Metro

PBA chief says city officials are making it impossible to be a cop

The head of the city’s police union said Sunday that local politicians are making it all but impossible for cops to do their jobs.

“It’s a difficult time to be a New York City police officer, where you don’t always feel the support of the folks you should be getting it from,” said PBA President Pat Lynch.

Lynch didn’t name names, but lashed out at the City Council, noting that it passed last year’s anti-profiling measure to crack down on the NYPD’s use of “stop and frisk.”

Lynch said the council “never bothered to address the real problem, which is quotas.”

“We don’t want to go out and get numbers for the sake of numbers. What we want to do is to go out and use [stop and frisk] constitutionally,” Lynch said.

“But the City Council went a step further and gave the ability to attorneys in this city to sue us, get paid for it and made it a cottage industry.

“So now members are afraid that we’re damned if we do, we’re damned if we don’t,” he added.

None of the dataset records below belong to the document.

-- ==== Sys2Proof/Machine/Flags.lean ====
section
/-! DEFINITION. Status the part derives from what it holds: clocks and settling (R17, R19), summaries (R334, R479), and the
fields of each page that a read computes (R14). -/

namespace Sys2Proof.Machine

/-! ### Mailboxes (R117, R118) -/

/-- The bytes of MB_DATA beyond a response are undefined: free values (CFMB.MB_DATA). -/
def Part.mbForget (p : Part) (d len : Nat) : Part :=
  (List.range 512).foldl (fun (q : Part) w =>
    let a := (Page.cfmb d).base + 0x800 + 4 * w
    if 4 * w + 4 ≤ len then q
    else
      let x := q.free32
      let keep := BitVec.ofNat 32 (2 ^ (8 * (len - 4 * w)) - 1)
      x.1.wr a ((q.rd a &&& keep) ||| (x.2 &&& ~~~keep))) p

/-- The part completes a mailbox command with a result and raises the mailbox interrupt (R117) (log entry 18, DESIGN CHOICE). -/
def Part.mbDone (p : Part) (d result len : Nat) : Part :=
  let pg := Page.cfmb d
  ((((p.mbForget d len).setF pg CFMB.MB_STAT.STATE 2).setF pg CFMB.MB_STAT.RESULT result).setF pg CFMB.MB_STAT.RSP_LEN len).irq pg 1

/-- A mailbox command is PENDING. -/
def Part.mbPending (p : Part) (d : Nat) : Bool := p.getF (.cfmb d) CFMB.MB_STAT.STATE == 1

/-- Colony runs and answers the watchdog, or no longer does: COLONY_UP changes, and with it SVC_CHG in the CFN page of every domain (R92); as it
falls, every pending mailbox command completes with BUSY (R118). -/
def Part.setColonyUp (p : Part) (b : Bool) : Part :=
  if p.md.colonyUp = b then p
  else
    let p1 := (List.range 64).foldl (fun (q : Part) d => q.irq (.cfn d) 2) { p with md := { p.md with colonyUp := b } }
    if b then p1 else (List.range 64).foldl (fun (q : Part) d => if q.mbPending d then q.mbDone d 1 0 else q) p1

/-! ### Clocks and header -/

/-- The owning clock of a page is stopped: the LINK clock of a station that is not powered (R19). -/
def Part.clkStopped (p : Part) (pg : Page) : Bool :=
  match pg with
  | .port t => !nbit (p.getF .pwr PWR.UNIT_STAT.STN) (t / 8)
  | .smw l => !nbit (p.getF .pwr PWR.UNIT_STAT.STN) (l / 2)
  | .serdes n => !nbit (p.getF .pwr PWR.UNIT_STAT.STN) n
  | _ => false

/-- PAGE_CTL.EN: the page's block is powered and its owning clock runs (R10). -/
def Part.pageEn (p : Part) (pg : Page) : Bool :=
  match pg with
  | .port t => nbit (p.getF .pwr PWR.UNIT_STAT.STN) (t / 8)
  | .smw l => nbit (p.getF .pwr PWR.UNIT_STAT.STN) (l / 2)
  | .serdes n => nbit (p.getF .pwr PWR.UNIT_STAT.STN) n
  | .sch n => nbit (p.getF .pwr PWR.UNIT_STAT.STN) n
  | .xbp q => nbit (p.getF .pwr PWR.UNIT_STAT.PLANE) q
  | .drn d => nbit (p.getF .pwr PWR.UNIT_STAT.DRN) d
  | .ant => p.bit .pwr PWR.UNIT_STAT.ANT
  | _ => true

/-- PAGE_STAT.SETTLED: no write towards the page is on its way, or its clock is stopped (R17, R19). -/
def Part.settled (p : Part) (pg : Page) : Bool :=
  p.clkStopped pg || p.posted.all (fun w => w.page ≠ pg.base || w.words.all (fun x => x.1 == 8))

/-- PAGE_STAT.SRST_BUSY: the soft reset of the page's controller is still crossing (R476, R478). -/
def Part.srstBusy (p : Part) (pg : Page) : Bool :=
  p.posted.any (fun w => w.page == pg.base && w.words.any (fun x => x.1 == 8))

/-- Owner code of a GPIO pin (R367): 6 and 7 act as 0 (log entry 24, DEDUCED). -/
def Part.pinOwner (p : Part) (k : Nat) : Nat :=
  let c := (if k < 8 then p.getF .gpio GPIO.OWNER.OWNER_LO else p.getF .gpio GPIO.OWNER.OWNER_HI) / 16 ^ (k % 8) % 16
  if 5 < c then 0 else c

/-- A page's unmasked error (R334). -/
def Part.pageErr (p : Part) (pg : Page) : Bool := (p.rd (pg.base + 0x020) &&& ~~~(p.rd (pg.base + 0x024))) != 0

/-- A page's unmasked urgent error. -/
def Part.pageUrgent (p : Part) (pg : Page) : Bool :=
  (p.rd (pg.base + 0x020) &&& ~~~(p.rd (pg.base + 0x024)) &&& p.rd (pg.base + 0x028)) != 0

/-- A page's interrupt (R479). -/
def Part.pageIrq (p : Part) (pg : Page) : Bool := (p.rd (pg.base + 0x010) &&& p.rd (pg.base + 0x014)) != 0

/-- The pages that bit `i` of GLB.ERR_SUM and GLB.IRQ_SUM summarises. -/
def sumPages (i : Nat) : List Page :=
  if i < 16 then (List.range 8).map (fun k => Page.port (8 * i + k)) ++ [.smw (2 * i), .smw (2 * i + 1), .serdes i, .sch i]
  else match i with
    | 16 => [.xbp 0, .xbp 1, .xbp 2, .xbp 3]
    | 17 => [.buf] | 18 => [.ord] | 19 => [.tbl] | 20 => [.fab] | 21 => [.ccn] | 22 => [.drn 0, .drn 1] | 23 => [.tel, .ant]
    | _ => [.glb, .pwr, .clk, .ffy, .otpv, .gpio, .i3c, .spi, .mbx]

/-- The word with bit `i` set to the i-th Boolean. -/
def bitsOf (l : List Bool) : Nat := l.foldr (fun b n => b2n b + 2 * n) 0

/-- GLB.ERR_SUM. -/
def Part.errSum (p : Part) : BitVec 32 :=
  BitVec.ofNat 32 (bitsOf ((List.range 25).map (fun i => (sumPages i).any p.pageErr))
    + 2 ^ 25 * b2n ((List.range 25).any (fun i => (sumPages i).any p.pageUrgent)))

/-- GLB.IRQ_SUM. -/
def Part.irqSum (p : Part) : BitVec 32 := BitVec.ofNat 32 (bitsOf ((List.range 25).map (fun i => (sumPages i).any p.pageIrq)))

/-! ### The sources of a domain's Control Function (R91, R94) -/

/-- The view pages of a domain that have a source, by their number (R91). -/
def sourcePages (d : Nat) : List (Nat × Page) :=
  [(0, .cfn d), (1, .cfmb d), (2, .ordv d), (4, .telv d 0), (5, .telv d 1), (6, .telv d 2), (7, .telv d 3)]
    ++ (List.range 256).map (fun k => (256 + k, .drc d k))

/-- The pages whose source is 1 (R91). -/
def Part.sourcesOn (p : Part) (d : Nat) : List Nat := ((sourcePages d).filter (fun x => p.pageIrq x.2)).map (fun x => x.1)

/-- CF_WIRE (R91). -/
def Part.cfWire (p : Part) (d : Nat) : Bool := !(p.sourcesOn d).isEmpty

/-- The Control Function is in FLR (R100) (log entry 35, DEDUCED). -/
def Part.inFlr (p : Part) (d : Nat) : Bool := Sparse.get p.cfFlr false d

/-- CF_CONTRIB (R94). -/
def Part.cfContrib (p : Part) (d : Nat) : Bool := p.cfWire d && p.cf d 1 0x04 10 1 == 0 && p.cf d 1 0x50 31 1 == 0 && !p.inFlr d

/-! ### Status the part derives -/

/-- GLB.MODE_STAT. -/
def Part.modeStat (p : Part) : BitVec 32 :=
  let m := p.md
  let role := match m.role with
    | none => 0
    | some r => r.code
  BitVec.ofNat 32 (m.mode.code + 16 * role + 256 * m.prev.code + 4096 * b2n m.going.isSome + 2 ^ 13 * b2n m.colonyUp
    + 2 ^ 14 * b2n m.standbyRoot + 2 ^ 15 * b2n m.reqRej + 2 ^ 16 * m.rejCode + 2 ^ 20 * m.lastCause + 2 ^ 24 * b2n m.sentIntent)

/-- The four planes are ACTIVE (STATE 3 of XBP.PLANE_STAT). -/
def Part.planesAll (p : Part) : Bool := (List.range 4).all (fun q => p.getF (.xbp q) XBP.PLANE_STAT.STATE == 3)

/-- STATE of a plane: 0 OFF, 1 SELFTEST, 2 JOINING, 3 ACTIVE, 4 LOST. -/
def Part.planeState (p : Part) (q : Nat) : Nat := p.getF (.xbp q) XBP.PLANE_STAT.STATE

/-- The enabled-plane list L of R168. -/
def Part.planes (p : Part) : List Nat := (List.range 4).filter (fun q => p.planeState q == 3)

/-- The plane that serves the multicast VOQs of home plane `h` (R163, R183, R185): itself, or the next enabled plane above it,
wrapping; also while a returned plane has not yet taken its VOQs back. -/
def Part.servePlane (p : Part) (h : Nat) : Option Nat :=
  let up := ([h, h + 1, h + 2, h + 3].map (· % 4)).filter (fun q => p.planes.contains q)
  match up.find? (fun q => !(q == h && p.joining.contains (h, 0))) with
  | some q => some q
  | none => up.head?

/-- Every link with TWIN_EN has TWIN_ACTIVE. -/
def Part.pairsAll (p : Part) : Bool :=
  (List.range 32).all (fun l => !p.bit (.smw l) SMW.LINK_CTL.TWIN_EN || p.bit (.smw l) SMW.LINK_STAT.TWIN_ACTIVE)

/-- A standby root exists, or the recorded role is no fabric role. -/
def Part.standbyHeld (p : Part) : Bool :=
  match p.md.role with
  | some r => !r.isFabric || p.bit .fab FAB.ROOT_STAT.STANDBY_VALID
  | none => true

/-- No AVS channel is SILENT. -/
def Part.avsAll (p : Part) : Bool := (List.range 4).all (fun k => p.getF .pwr (PWR.AVS_STAT.STATE.ix k) != 2)

/-- A sub-array has no spare row left (R353). -/
def Part.exhausted (p : Part) : Bool := p.spare.any (fun e => decide (4 ≤ e.2))

/-- GLB.REPAIR_STAT: rows repaired since the last SENTINEL or OFF (R353). -/
def Part.repairStat (p : Part) : BitVec 32 :=
  BitVec.ofNat 32 (min 65535 (p.spare.map (fun e => e.2)).sum + 65536 * b2n p.exhausted)

/-- TRANSPARENT on its minimal set (R31): it serves with XBP0 as the only enabled plane and quarter 0 as the only enabled quarter. -/
def Part.minimalSet (p : Part) : Bool :=
  p.md.role == some .transparent && p.planes == [0] && p.getF .pwr PWR.UNIT_STAT.QTR == 1

/-- GLB.SFG_STAT: the kinds of redundancy present, and READY when all are, in a role mode and not on the minimal set (R31, R360; log entry 25, DEDUCED). -/
def Part.sfgStat (p : Part) : BitVec 32 :=
  let l := [p.planesAll, p.pairsAll, !p.exhausted, p.standbyHeld, p.avsAll, p.md.colonyUp]
  BitVec.ofNat 32 (bitsOf l + 2 ^ 6 * b2n (l.all id && p.md.mode.isRole && !p.minimalSet))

During a radio interview with former Republican mayoral candidate John Catsimatidis, Lynch spoke in support of cop Daniel Pantaleo, who was caught on cellphone video apparently putting Eric Garner of Staten Island into a chokehold banned by the NYPD. Garner died within minutes. The medical examiner later concluded his death was a homicide.

“I think what gets lost many times is that no police officer gets up each day to go to work wanting or expecting to deal with the death of a person in their custody,” Lynch said during the interview on WNYM AM radio.

“But unfortunately in this business, there’s not always a script. Everything doesn’t go the way it should, and these tragedies happen.

“Look, we’re doing a difficult job, and many times the folks we have to arrest aren’t going to comply, and it turns into a dangerous situation for the police officer,” Lynch said.

Earlier, he told Norman Seabrook, head of the city corrections officers union, that Pantaleo is “distraught over the incident.

“No one wants to have to deal with the fact that someone died because of something they had to do. It’s a terrible loss,” Lynch said on another morning radio show on WNBM FM.

“Things like this happen, unfortunately,” added Lynch, noting the office never intended to kill Garner. “And that doesn’t mean to lessen it — it means it’s the reality. In communities, we have to deal with the reality of the job we have to do.”

As for criticism over Garner’s treatment as he lay on the sidewalk after the chokehold, “Mr. Garner was still breathing, and you don’t perform CPR on someone who is still breathing,’’ Lynch said.